Ils guettent, maintenant. Ils attendent. Bassottent, comme on dit dans certaines campagnes. Bedassent, dans d'autres. Bouinent.
Ils lisent le journal le matin. Regardent la télé le soir. Bouquinent en journée. Ou écoutent la radio. Demain est loin, hier aussi. Aujourd'hui est lourd. Trop lourd, peut-être.
Alors ils attendent des autres, ce qu'ils ne s'osent plus. Ils escomptent en craignant les escarres.
De l'air, vite, de l'air, peut-être que ça suffoquera moins.
De la lumière, vite, de la lumière, que le noir et blanc se teinte. Se pare. Se mire.
De la chaleur, vite, de la chaleur, que le frimas s'estompe, que l'humus s'émousse, et que se chasse cette buée devant ma glace. Perles grises.
De la vie, vite. Donnez votre vie, s'il vous plaît. Nous avons tellement donné la nôtre...
Ils veulent le prendre, cet air, il leur manque tellement, il ne leur appartient plus. Il leur est dû. Faire sien.
Avoir ce que l'on n'est plus. Voir que ce que l'on n'a pas. Escompter, même si ça esquinte. Escompter, pourvu que ça esquisse.
La machine à reproches s'astique les pinces à l'orée du jour, alors que la nuit, déjà, a écrasé les carreaux et que les volets se sont tirés comme un rideau de fumée. Un écran blanc pour lunettes de soleil. Fondu au noir.
On peut les imaginer, devant leur fenêtre, à finalement compter les voitures.
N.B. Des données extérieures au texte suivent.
-- ==== Sys2Proof/Machine/Parallel.lean ====
section
/-! DEFINITION. Instructions for fibres, quads, groups and clasps (09 R223 to R241; 15 R380): FSPAWN, VOTE, SHFL, QSWAP, GRED, CLASP, WDQ, TOPK and LAUNCH. -/

namespace Sys2Proof.Machine

/-- The participants of a fibre: the live fibres of the entry that belong to its group (R223). -/
def State.participants (s : State) (c : Issue) (f : Fibre) : List Fibre := (s.liveMembers c).filter fun g => decide (g.wg = f.wg) && decide (g.grp = f.grp)

/-! FSPAWN. -/

/-- The vacant lanes of a group, in increasing order (R227). -/
def State.vacant (s : State) (wg grp : Nat) : List Nat :=
  (List.range (s.launch wg).width).filter fun l => s.fibres.any fun f => decide (f.wg = wg) && decide (f.grp = grp) && decide (f.lane = l) && !f.live

/-- What the earlier fibre of a lane has still on its way is no longer the lane's, so that a new fibre's registers, flags and counts are its own (R227): its accesses come to their end, no load writes a register of the lane any more, and its unacknowledged stores and outstanding tile operations are counted for no fibre. -/
def State.untie (s : State) (k : FibreKey) : State :=
  let s1 := s.drainFibre k
  let others := fun (xs : List FibreKey) => xs.filter fun x => decide (x ≠ k)
  let m := s1.mem
  { s1 with
    cores := s1.cores.map fun c => { c with mcmds := (c.mcmds.filter fun x => !(x.isLd && x.signers.contains k)).map fun x => { x with signers := others x.signers } }
    wgs := s1.wgs.map fun w => if w.id = k.wg then { w with clasps := w.clasps.map fun c => { c with signers := others c.signers } } else w
    groups := s1.groups.map fun g => if g.is k.wg k.grp then { g with flying := g.flying.map fun x => { x with regs := x.regs.filter fun r => decide (r.1 ≠ k.lane) } } else g
    mem := { m with
      loads := m.loads.filter fun l => decide (l.fib ≠ k) || !l.dst.isLanes
      atomics := m.atomics.map fun p => if p.fib = k then { p with dst := [] } else p
      wdq := m.wdq.map fun r => { r with fibs := others r.fibs }
      topk := m.topk.map fun r => { r with fibs := others r.fibs }
      peers := (m.peers.filter fun r => decide (r.fib ≠ k) || !r.waits || !r.dst.isLanes).map fun r => if r.fib = k ∧ r.waits = false then { r with fib := { k with lane := 64 + k.lane } } else r } }

/-- A lane's record as the lane's new fibre starts with it (R227); it takes a seat afterwards. -/
def State.child (s : State) (x : Fibre) (pc : VA) (b : Word) (lane : Nat) : Fibre :=
  let w := s.wg x.wg
  let n := x.spawns + 1
  let blank : Fibre :=
    { wg := x.wg, grp := x.grp, lane := x.lane, pc := pc, alloc := x.alloc, regs := List.replicate x.alloc.toNat 0, spawns := n
      rstk := BitVec.ofNat 48 (s.rstkBase w x.grp x.lane)
      gen := { key := n * 0x9E3779B97F4A7C15, stream := BitVec.ofNat 64 (w.k2.toNat * 2 ^ 12 + x.grp * 2 ^ 6 + x.lane), n := 0 }
      core := x.core, part := x.part, home := x.home, colSlot := x.colSlot, seat := .pool s.order s.clock, notBefore := s.clock + 4 }
  ((blank.setV 0 (BitVec.ofNat 32 (s.stackTop w x.grp x.lane))).setV 1 b).setV 2 (BitVec.ofNat 32 lane)

/-- Gives the vacant lanes of a group to its requesters, both in increasing order (R227): the lanes started, with the state. -/
def State.spawnAll : State → BitVec 7 → BitVec 7 → BitVec 7 → List Fibre → List Nat → State × List FibreKey
  | s, _, _, _, [], _ => (s, [])
  | s, d, a, b, r :: rs, [] =>
    State.spawnAll (s.modFibre r.key fun x => x.setV d.toNat 0xFFFFFFFF) d a b rs []
  | s, d, a, b, r :: rs, l :: ls =>
    let k : FibreKey := ⟨r.wg, r.grp, l⟩
    let s0 := s.untie k
    let s1 := s0.modFibre k fun x => s0.child x ((r.pair a.toNat).setWidth 48) (r.v b.toNat) r.lane
    let y := State.spawnAll (s1.modFibre r.key fun x => x.setV d.toNat (BitVec.ofNat 32 l)) d a b rs ls
    (y.1, k :: y.2)

/-- Inserts a fibre by lane. -/
def byLane (f : Fibre) : List Fibre → List Fibre
  | [] => [f]
  | g :: r => if f.lane < g.lane then f :: g :: r else g :: byLane f r

/-- The fault of a FSPAWN in a fibre, if it has one (R226, R411). -/
def State.spawnTrap (s : State) (d a b : BitVec 7) (f : Fibre) : Option Trap :=
  if f.pl ≠ .u then some illegalTrap
  else if !(f.may d.toNat && f.mayPair a.toNat && f.may b.toNat) ∨ s.fibreVid f ≠ (s.launch f.wg).version then some operandTrap
  else if (f.pair a.toNat).getLsbD 0 then some (misalignedTrap ((f.pair a.toNat).toNat % 2 ^ 48))
  else none

/-- Gives new fibres their seats, one class of pc at a time, in increasing order of lowest column (R200, R227). -/
def State.seatNew : Nat → State → Issue → List FibreKey → State
  | 0, s, _, _ => s
  | n + 1, s, c, keys =>
    match (s.fibres.filter fun f => keys.contains f.key).foldr byHome [] with
    | [] => s
    | f :: r =>
      let mine := ((f :: r).filter fun g => decide (g.pc = f.pc) && s.alike f g).map Fibre.key
      State.seatNew n (s.seatClass c.core c.part fun g => mine.contains g.key) c (keys.filter fun k => !(mine.contains k))

/-- FSPAWN (R227). -/
def execFspawn (_h _g : Bool) (d a b : BitVec 7) (s : State) : Out :=
  match s.cur with
  | none => .next s
  | some c =>
    let acts := (s.liveMembers c).filter fun f => !f.muted
    let ts := acts.filterMap fun f => (s.spawnTrap d a b f).map fun t => (f.key, t)
    let asks := acts.filter fun f => (s.spawnTrap d a b f).isNone
    let groups := (asks.map fun f => (f.wg, f.grp)).eraseDups
    let one := fun (x : State × List FibreKey) (g : Nat × Nat) =>
      let mine := (asks.filter fun f => decide (f.wg = g.1) && decide (f.grp = g.2)).foldr byLane []
      let y := x.1.spawnAll d a b mine (x.1.vacant g.1 g.2)
      (y.1, x.2 ++ y.2)
    let r := groups.foldl one (s, [])
    let names := ts.map (·.1)
    let s1 : State := { r.1 with fibres := r.1.fibres.map fun f => if f.inEntry c && !(names.contains f.key) then f.advance c else f }
    let s2 := State.seatNew 64 s1 c r.2
    .next (if ts = [] then s2.mirror else s2.afterTraps c ts)
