/-- The bytes of the MSI-X table and, after it, of the pending-bit array (R485; PRESUMED, log 131). -/
def State.msixByte (s : State) (off : Nat) : Byte :=
  if off < 4112 then Memory.read s.front.msixTable off
  else BitVec.ofNat 8 ((List.range 8).foldl (fun n i => n + if s.front.msixPending.contains (8 * (off - 4112) + i) then 2 ^ i else 0) 0)

/-- Fires a queue's vector when its timeline satisfies ARM (R486). -/
def State.checkArm (s : State) (q : BitVec 8) : State :=
  match (s.queue q).arm with
  | none => s
  | some h =>
    if satisfies (s.queue q).timeline h then
      (s.modQueue q fun x => { x with arm := none }).fire q.toNat
    else s

/-- Raises a timeline, writes its mirror and checks ARM (R498, R499). -/
def State.raise (s : State) (q : BitVec 8) (v : DWord) : State :=
  if 0 < (v - (s.queue q).timeline).toInt then
    let s1 := s.modQueue q fun x => { x with timeline := v }
    let s2 := if s.qMirror q = 0 then s1 else s1.frontWrite q (s.qMirror q) (leBytes 8 v.toNat)
    s2.checkArm q
  else s

/-! Completion. -/

/-- The grids of a packet. -/
def State.gridsOf (s : State) (q : BitVec 8) (id : Nat) : List Grid := s.grids.filter fun g => decide (g.queue = q) && decide (g.packet = id)

/-- Whether a packet may complete (R500). -/
def State.packetOver (s : State) (q : BitVec 8) (x : Flight) : Bool :=
  x.ended && (s.gridsOf q x.id).all fun g => g.done && (!g.launch.spec || g.settled)

/-- The status record of a packet (R501). -/
def Report.bytes (r : Report) : List Byte := [r.status, r.code] ++ leBytes 6 r.pc.toNat ++ leBytes 8 r.addr.toNat

def Flight.status (x : Flight) : Report := x.report.getD { status := 0, code := 0 }

/-- The last action of a completion (R500): the raise, after which the packet is gone with its grids. -/
def State.finishPacket (s : State) (q : BitVec 8) (x : Flight) : State :=
  let s1 := s.modQueue q fun y => { y with flights := y.flights.filter fun z => decide (z.id ≠ x.id) }
  let s2 : State := { s1 with grids := s1.grids.filter fun g => !(decide (g.queue = q) && decide (g.packet = x.id) && !(s1.wgs.any fun w => decide (w.grid = g.id))) }
  if bits (field x.record 153 1) 1 1 = 1 then s2.raise q (BitVec.ofNat 64 (field x.record 128 8)) else s2

/-- Writes what the ring has room for; a RESULT entry's packet then completes (R500, R502). -/
def State.flushDue : Nat → State → BitVec 8 → State
  | 0, s, _ => s
  | n + 1, s, q =>
    match (s.queue q).due with
    | [] => s
    | d :: r =>
      if s.ringFull q then s
      else
        let s1 := (s.putEntry q d).modQueue q fun y => { y with due := r }
        if d.kind = 1 then
          match (s1.queue q).flights.find? fun x => x.owes with
          | some x => State.flushDue n (s1.finishPacket q x) q
          | none => State.flushDue n s1 q
        else State.flushDue n s1 q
Au pire les scooters. Les phares qui éclaboussent. Forcément vain, l'affût des heures à venir affûte la lame des heurts qui soupirent. Transpirent. Inspirent. S'expirent. Ils attendent. Tellement. Que dénicher ? Forcément suinte le coulis des grimaces, le courroux des aigreurs. La pendule, qui dit oui, qui dit non. La poupée qui fait oui, qui fait non. Non, surtout. Ils n'ouïssent plus les oui. Surtout le non, qui ne dit pas son nom. Méchante, la pendule. Méchante la poupée.